The distinct keyword can only be used to filter all records in the query field that are the same (the record set is the same). If you want to specify a field, it does not work. In addition, the distinct keyword is sorted, Which is inefficient.
Select distinct name from t1 can eliminate duplicate records, but only one field can be taken. Now, the value of id and name must be taken at the same time.
Select distinct id, name from t1 can take multiple fields, but only records with the same values of the two fields can be eliminated.

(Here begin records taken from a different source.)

theorem HostLoop.advanceBy_three_of_powerUp {h : HostLoop} (hp : h.pos = .powerUp) :
    h.advanceBy 3 = { h with pos := .rotateApply 0 } := by
  simp [HostLoop.advanceBy, HostLoop.advance, hp]

/-- Settles O54: the three commands are `bringupUnit`, after which the host program stands in ROTATE. -/
theorem hostBringupSequence : Obligations.HostBringupSequence := by
  intro h hp
  refine ⟨HostLoop.commands_three_of_powerUp hp, ?_⟩
  rw [HostLoop.advanceBy_three_of_powerUp hp]
  exact ⟨rfl, rfl⟩

/-! ### The rotation (R143, R148) -/

theorem HostLoop.advanceBy_add (m n : Nat) (h : HostLoop) : h.advanceBy (m + n) = (h.advanceBy m).advanceBy n := by
  induction m generalizing h with
  | zero => rw [Nat.zero_add, HostLoop.advanceBy]
  | succ m ih => rw [Nat.succ_add, HostLoop.advanceBy, ih, HostLoop.advanceBy]

/-- One rotate step, two commands, moves `hpc` on by one and wraps it. -/
theorem HostLoop.advanceBy_two_of_rotateApply (h : HostLoop) (k : Nat) :
    HostLoop.advanceBy 2 { h with pos := .rotateApply k } = { h with pos := .rotateApply ((k + 1) % h.rotation.length) } := rfl

theorem HostLoop.advanceBy_rotate (h : HostLoop) (n : Nat) :
    HostLoop.advanceBy (2 * n) { h with pos := .rotateApply 0 } = { h with pos := .rotateApply (n % h.rotation.length) } := by
  induction n with
  | zero => rw [Nat.mul_zero, HostLoop.advanceBy, Nat.zero_mod]
  | succ n ih => rw [Nat.mul_succ, HostLoop.advanceBy_add, ih, HostLoop.advanceBy_two_of_rotateApply, Nat.mod_add_mod]

theorem HostLoop.advanceBy_of_powerUp {h : HostLoop} (hp : h.pos = .powerUp) (n : Nat) :
    h.advanceBy (3 + 2 * n) = { h with pos := .rotateApply (n % h.rotation.length) } := by
  rw [HostLoop.advanceBy_add, HostLoop.advanceBy_three_of_powerUp hp, HostLoop.advanceBy_rotate]

theorem HostLoop.getElem?_rotation {h : HostLoop} {k : Nat} (hk : k < h.rotation.length) :
    h.rotation[k]? = some (h.rotationAt k) := by
  rw [HostLoop.rotationAt, List.getD_eq_getElem _ _ hk, List.getElem?_eq_getElem hk]

/-- Settles O55: after bringup and n rotate steps the host program stands at index `n mod length(ROTATION)`. -/
theorem hostRotationProperty : Obligations.HostRotationProperty := by
  intro h n hp
  have hk : n % h.rotation.length < h.rotation.length := Nat.mod_lt n (Nat.succ_pos _)
  rw [HostLoop.advanceBy_add (3 + 2 * n) 1, HostLoop.advanceBy_of_powerUp hp]
  exact ⟨⟨_, HostLoop.getElem?_rotation hk, rfl⟩, rfl⟩

/-! ### Launch and reset (R145, R146) -/

theorem launch_cons {bringup head : Byte} {tail : List Byte} {s : State} (hb : bringup.toNat < s.profiles.length)
    (hr : ∀ b ∈ head :: tail, b.toNat < s.profiles.length) :
    launch bringup (head :: tail) s = .next { s with
      cmdPort := none
      host := .mainLoop { bringup := bringup, rotationHead := head, rotationTail := tail, pos := .powerUp } } := by
  have hall : (head :: tail).all (indexInStore s.profiles) = true :=
    List.all_eq_true.mpr fun b hmem => decide_eq_true (hr b hmem)
  have hbringup : indexInStore s.profiles bringup = true := decide_eq_true hb
  rw [launch, hbringup, hall]
  rfl

/-- Settles O56: the empty ROTATION has a refusal of its own, and `launch_cons` gives the state of any other launch. -/
theorem launchRefusesEmptyRotation : Obligations.LaunchRefusesEmptyRotation := by
  intro bringup s
  exact ⟨rfl, fun head tail hb hr => ⟨_, _, launch_cons hb hr, rfl, rfl, rfl, rfl, rfl, rfl, rfl⟩⟩

/-- Settles O57: the reset step sets the host program back to its first place, from which it issues `bringupUnit` again. -/
theorem resetRestartsHostProgram : Obligations.ResetRestartsHostProgram := by
  intro s h hhost hr
  have hrestart : s.tick.applyReset.host = .mainLoop { h with pos := .powerUp } := by simp [hhost, HostAgent.onReset]
  have hport : s.tick.applyReset.cmdPort = none := by simp [hhost, HostAgent.portOnReset]
  exact ⟨_, _, (StepsTo.reset hr).step_eq, hrestart, rfl, HostLoop.commands_three_of_powerUp rfl, rfl, hport⟩

/-! ### The host in a step (R142, R143, R149) -/

/-- A step that accepts a word, legal or not, moves the host on and puts its next offer on the port. -/
theorem host_of_accepts {s t : State} {w : CmdWord} (hstep : step s = .next t) (ha : s.Accepts w) :
    t.host = s.host.accepted.present ∧ t.cmdPort = s.host.accepted.offer := by
  cases hd : decode s.numProfiles w with
  | some i => exact (StepsTo.legal ha hd).eq_of_step hstep ▸ ⟨rfl, rfl⟩
  | none => exact (StepsTo.illegal ha hd).eq_of_step hstep ▸ ⟨rfl, rfl⟩

/-- A step that neither resets nor accepts a word leaves the host program and its word on the port; an idle step can only put
a word on an empty port. -/
theorem mainLoop_of_not_accepts {s t : State} {h : HostLoop} (hhost : s.host = .mainLoop h) (hstep : step s = .next t)
    (hr : s.resetAsserted = false) (hna : ∀ w, ¬ s.Accepts w) :
    t.host = .mainLoop h ∧ ∀ w, s.cmdPort = some w → t.cmdPort = some w := by
  cases step_iff.mp hstep with
  | reset hr' => exact absurd hr' (by simp [hr])
  | endWait => exact ⟨hhost, fun _ hw => hw⟩
  | microOp => simp [hhost]
  | idle _ _ _ hport => simp [hhost, hport, HostAgent.present]
  | legal ha | illegal ha => exact absurd ha (hna _)

theorem State.Sound.eq_command_of_accepts {s : State} {h : HostLoop} {w : CmdWord} (hs : s.Sound)
    (hhost : s.host = .mainLoop h) (ha : s.Accepts w) : w = encode h.command := by
  have hport : s.cmdPort = some w := ha.1
  simpa [hport] using hs.hostOffer h hhost

/-- `hstate` and `hpc` stay at every place whose command is not the dwell (R142, R143). -/
theorem HostLoop.command_eq_dwellDelay_of_advance_ne {h : HostLoop}
    (hne : h.advance.pos.hstate ≠ h.pos.hstate ∨ h.advance.pos.hpc ≠ h.pos.hpc) : h.command = dwellDelay := by
  cases hp : h.pos with
  | bringupDwell | rotateDwell n => simp [HostLoop.command, hp]
  | powerUp | bringupApply | rotateApply n =>
    simp [HostLoop.advance, hp, HostPos.hstate, HostPos.hpc] at hne

/-- Settles O60: an accept advances the host program, and what that changes follows from its place. -/
theorem hostIssuesWhenAccepted : Obligations.HostIssuesWhenAccepted := by
  intro s t h hhost hr hstep
  refine ⟨fun w ha => ?_, mainLoop_of_not_accepts hhost hstep hr⟩
  obtain ⟨hnext, hport⟩ := host_of_accepts hstep ha
  rw [hhost] at hnext hport
  exact ⟨hnext, hport, fun hs => hs.eq_command_of_accepts hhost ha, HostLoop.command_eq_dwellDelay_of_advance_ne,
    fun hp => by simp [HostLoop.advance, hp], fun n hp => by simp [HostLoop.advance, hp]⟩

end Sys2Proof.Machine
end

section
/-! The one exception (spec/60_exceptions.md): which sub-cause an illegal word has (R153, R160), and what its accept does
(R152, R158). -/

namespace Sys2Proof

/-! ### The sub-causes of a word (R153, R160) -/

theorem badOpcode_of_not_legal_opcode {op : BitVec 8} (h1 : op ≠ 0x01#8) (h2 : op ≠ 0x02#8) (h3 : op ≠ 0x03#8)
    (h4 : op ≠ 0x04#8) (h5 : op ≠ 0x05#8) (h6 : op ≠ 0x06#8) (h7 : op ≠ 0x07#8) (h8 : op ≠ 0x08#8) :
    op = 0x00#8 ∨ 0x09#8 ≤ op := by bv_omega

/-- The must-be-zero bits of a word, by its opcode (R65, R77). -/
theorem reservedSet_iff (w : CmdWord) : reservedSet w = true ↔
    (opField w = 0x01#8 ∧ reservedS w ≠ 0#29) ∨ (opField w = 0x02#8 ∧ reservedB w ≠ 0#24) ∨
    (opField w = 0x04#8 ∧ argField w ≠ 0#32) ∨ (opField w = 0x05#8 ∧ argField w ≠ 0#32) ∨
    (opField w = 0x06#8 ∧ reservedB w ≠ 0#24) := by
  unfold reservedSet
  split <;> simp_all

theorem not_badOpcode_of_reservedSet {w : CmdWord} (h : reservedSet w = true) :
    ¬(opField w = 0x00#8 ∨ 0x09#8 ≤ opField w) := by
  rcases (reservedSet_iff w).mp h with ⟨hop, _⟩ | ⟨hop, _⟩ | ⟨hop, _⟩ | ⟨hop, _⟩ | ⟨hop, _⟩ <;> rw [hop] <;> decide

theorem illegalCause_eq_badOpcode_iff (n : Nat) (w : CmdWord) :
    illegalCause n w = some .badOpcode ↔ (opField w = 0x00#8 ∨ 0x09#8 ≤ opField w) := by
  refine ⟨fun h => ?_, fun hbad => by rw [illegalCause, if_pos hbad]⟩
  by_contra hbad
  unfold illegalCause at h
  split_ifs at h <;> cases h

/-- A must-be-zero bit belongs to a legal opcode, so 1.1 never hides 1.2. -/
theorem illegalCause_eq_reservedBits_iff (n : Nat) (w : CmdWord) :
    illegalCause n w = some .reservedBits ↔ reservedSet w = true := by
  refine ⟨fun h => ?_, fun hset => by rw [illegalCause, if_neg (not_badOpcode_of_reservedSet hset), if_pos hset]⟩
  by_contra hset
  unfold illegalCause at h
  split_ifs at h <;> cases h

/-- APPLY_PROFILE's two checks, in their order (R160). -/
theorem illegalCause_of_applyProfile (n : Nat) {w : CmdWord} (hop : opField w = 0x06#8) :
    illegalCause n w = if reservedB w = 0#24 then if n ≤ (byteField w).toNat then some .indexOutOfRange else none
      else some .reservedBits := by
  simp [illegalCause, reservedSet, hop]

theorem opField_of_indexOutOfRange {n : Nat} {w : CmdWord} (h : illegalCause n w = some .indexOutOfRange) :
    opField w = 0x06#8 := by
  by_contra hop
  have hindex : ¬(opField w = 0x06#8 ∧ n ≤ (byteField w).toNat) := fun ⟨hop', _⟩ => hop hop'
  unfold illegalCause at h
  split_ifs at h <;> cases h

theorem illegalCause_eq_indexOutOfRange_iff (n : Nat) (w : CmdWord) :
    illegalCause n w = some .indexOutOfRange ↔
      opField w = 0x06#8 ∧ reservedB w = 0#24 ∧ n ≤ (byteField w).toNat := by
  refine ⟨fun h => ⟨opField_of_indexOutOfRange h, ?_⟩, fun ⟨hop, hzero, hindex⟩ => ?_⟩
  · rw [illegalCause_of_applyProfile n (opField_of_indexOutOfRange h)] at h
    split_ifs at h with hzero hindex
    · exact ⟨hzero, hindex⟩
    · cases h
  · rw [illegalCause_of_applyProfile n hop, if_pos hzero, if_pos hindex]

/-- Row by row of the decoder: what a row checks is what `illegalCause` asks of its opcode, and every other opcode is
bad. -/
theorem illegalCause_eq_none_iff (n : Nat) (w : CmdWord) : illegalCause n w = none ↔ ∃ i, decode n w = some i := by
  unfold decode
  split
  case h_1 hop | h_2 hop | h_3 hop | h_4 hop | h_5 hop | h_7 hop | h_8 hop => simp [illegalCause, reservedSet, hop]
  case h_6 hop =>
    rw [illegalCause_of_applyProfile n hop]
    by_cases hzero : reservedB w = 0#24 <;> simp [hzero]
  case h_9 h1 h2 h3 h4 h5 h6 h7 h8 =>
    simp [illegalCause, badOpcode_of_not_legal_opcode h1 h2 h3 h4 h5 h6 h7 h8]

Therefore, you cannot use distinct to achieve the desired effect. You can use group by to solve this problem.
For example, the fields to be displayed are A, B, and C, and the content of field A cannot be repeated. You can use the following statement:
Select A, min (B), min (C), count (*) from [table] where [condition] group by
Having [condition] order by A desc
For better display of the title header, replace select A, min (B), min (C), count (*) with select A as A, min (B) as B, min (C) as C, count (*) as repeated times
The displayed fields and sorting fields must be included in group.
However, the displayed fields include min, max, count, avg, sum, and other Aggregate functions.
Min (B), min (C), count (*)
The general condition is written after the where clause
Conditions with Aggregate functions are written after having.
If having plus count (*)> 1 in the preceding statement, we can find records with repeat times of record A greater than 1.
If having plus count (*)> 2 in the preceding statement, we can find records with repeat times of record A greater than 2.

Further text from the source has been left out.